Database of p53 somatic mutations in human tumors and cell lines
----------------------------------------------------------------

Release July 1995


M. Hollstein, C. Rice, M.S. Greenblatt, T. Soussi, R. Fuchs, T. Sorlie, E.
Hovig, B. Smith-Sorensen, R. Montesano and C.C. Harris

German Cancer Research Center, Heidelberg (MH), International Agency for
Research on Cancer, Lyon (TS, RM), EMBL Heidelberg (CR, RF), Hopital Saint
Louis, Paris (TS), National Cancer Institute, Bethesda (MSG, CCH), Norwegian
Radium Hospital, Oslo (EH, BSS).

Nucleic Acids Research, submitted.

----------------------------------------------------------------------

Release Information
-------------------

The July 1995 release of the database containes 4496 entries.


Content of the database
-----------------------

This database is a compilation of p53 mutations in human tumor cells and cell
lines from a systematic search of reports published before 1 January 1994. These
mutations were identified by DNA sequencing of PCR-amplified material or cloned
PCR products. Preliminary screening for mutations by techniques such as those
employing SSCP or DGGE/CDGE (reviewed in Rossiter & Caskey, 1990; Grompe, 1993)
were often performed. Most analyses were confined to exons 5-8, since early
studies noted that mutations occurred primarily in this evolutionarily conserved 
midregion. A bias against identification of DNA sequence alterations outside
this mutation cluster region can thus be expected. If the same mutations were
published in more than one article, only one report is referenced, either the
first or the most complete report, and the data are only entered once in the
database. If the identical mutation was found in two separate samples from the
same patient, for example in the primary tumor and in the metastatic tissue, the
mutation is considered to be a single event and is entered only once. Tandem
mutations, i.e. two adjacent base substitutions, are also considered as one
mutation event and are entered together; therefore there will be only one
identification number (see below) for this mutation pair.

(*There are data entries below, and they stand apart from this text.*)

-- ==== Sys2Proof/Machine/SleepGate.lean ====
section
/-! DEFINITION. The sleep gate commands (40_sleep_gate.md): SLEEP_BLOCK, SLEEP_UNBLOCK, SLEEP_ENTER.
A micro-step that is none of the command's leaves the state as it is: FE never names one. -/

namespace Sys2Proof.Machine

/-- SB1 (R101). -/
def stepSB1 (sel : Selector) (s : State) : State :=
  match depthOfSel sel with
  | none => raise .badArgument s.cmd s
  | some d =>
    if blkGet s.blk d = blkMax then raise .blockCountOverflow (depthInfo d) s
    else { s with blk := blkSet s.blk d (blkGet s.blk d + 1), fe := .idle }

/-- SU1 (R102). -/
def stepSU1 (sel : Selector) (s : State) : State :=
  match depthOfSel sel with
  | none => raise .badArgument s.cmd s
  | some d => { s with blk := blkRelease s.blk d, fe := .idle }

/-- SLEEP_BLOCK (R101). -/
def execSleepBlock (sel : Selector) (s : State) : Host.Outcome State Fault Refusal :=
  commandStep (.sleepBlock sel) s fun
    | .sb1 => stepSB1 sel s
    | _ => s

/-- SLEEP_UNBLOCK (R102). -/
def execSleepUnblock (sel : Selector) (s : State) : Host.Outcome State Fault Refusal :=
  commandStep (.sleepUnblock sel) s fun
    | .su1 => stepSU1 sel s
    | _ => s

/-- SLEEP_ENTER, the sleep-entry sequence with next = Idle (R104, R105). -/
def execSleepEnter (s : State) : Host.Outcome State Fault Refusal :=
  commandStep .sleepEnter s fun
    | .slp1 => sleepEntry (.command .sleepEnter .slp2) .idle s
    | .slp2 => sleepExit .idle s
    | _ => s

end Sys2Proof.Machine
end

Discrepancies in
published reports that are clearly due to typographical errors or that can be
explained by other information in the publication have been corrected. In this
case, or if there are uncorrected errors or ambiguities regarding a mutation
record, the letter 'e' appears in column M (see below). Information that does
not permit us to identify the nature and location of the mutation has not been
entered. Mutations found by digestion of DNA with a restriction enzyme and
demonstration of an RFLP are not entered; however, publications reporting such
data will be cited in the electronic version as second appendix. Mutations
identified in tumors are presumed to be somatic unless 1) analysis of normal
tissue from the same patient demonstrated that the mutation was constitutional
in that individual, or 2) the mutation corresponded to one of the known
constitutional polymorphisms of the human p53 gene (at codons 21, 31, 47, 72,
and 213), as these are unlikely to be mutations that arose in the tumors.
Germline mutations, including those identified in families with the Li-Fraumeni
cancer syndrom are not in this database.

Distribution formats
--------------------

The data are provided to the scientific community in two different formats.
First, the database is available as an Excel spreadsheet which requires the use
of the Microsoft Excel program on either an MS-DOS system or an Apple
Macintosh. Second, the data have been converted into a flatfile format modeled
onto the standard used by the EMBL nucleotide sequence database. In this format
the data are stored in a normal text file with each column of the spreadsheet
represented by a special line type. The flatfile format can be used on any
computer system and with standard text editors. The database can be obtained
from the EBI network servers in the following ways:

* Anonymous ftp to:  ftp.ebi.ac.uk   under   /pub/databases/p53

* Through the WWW server at:  http://www.ebi.ac.uk/

* Through gopher at:  gopher.ebi.ac.uk  (port 70)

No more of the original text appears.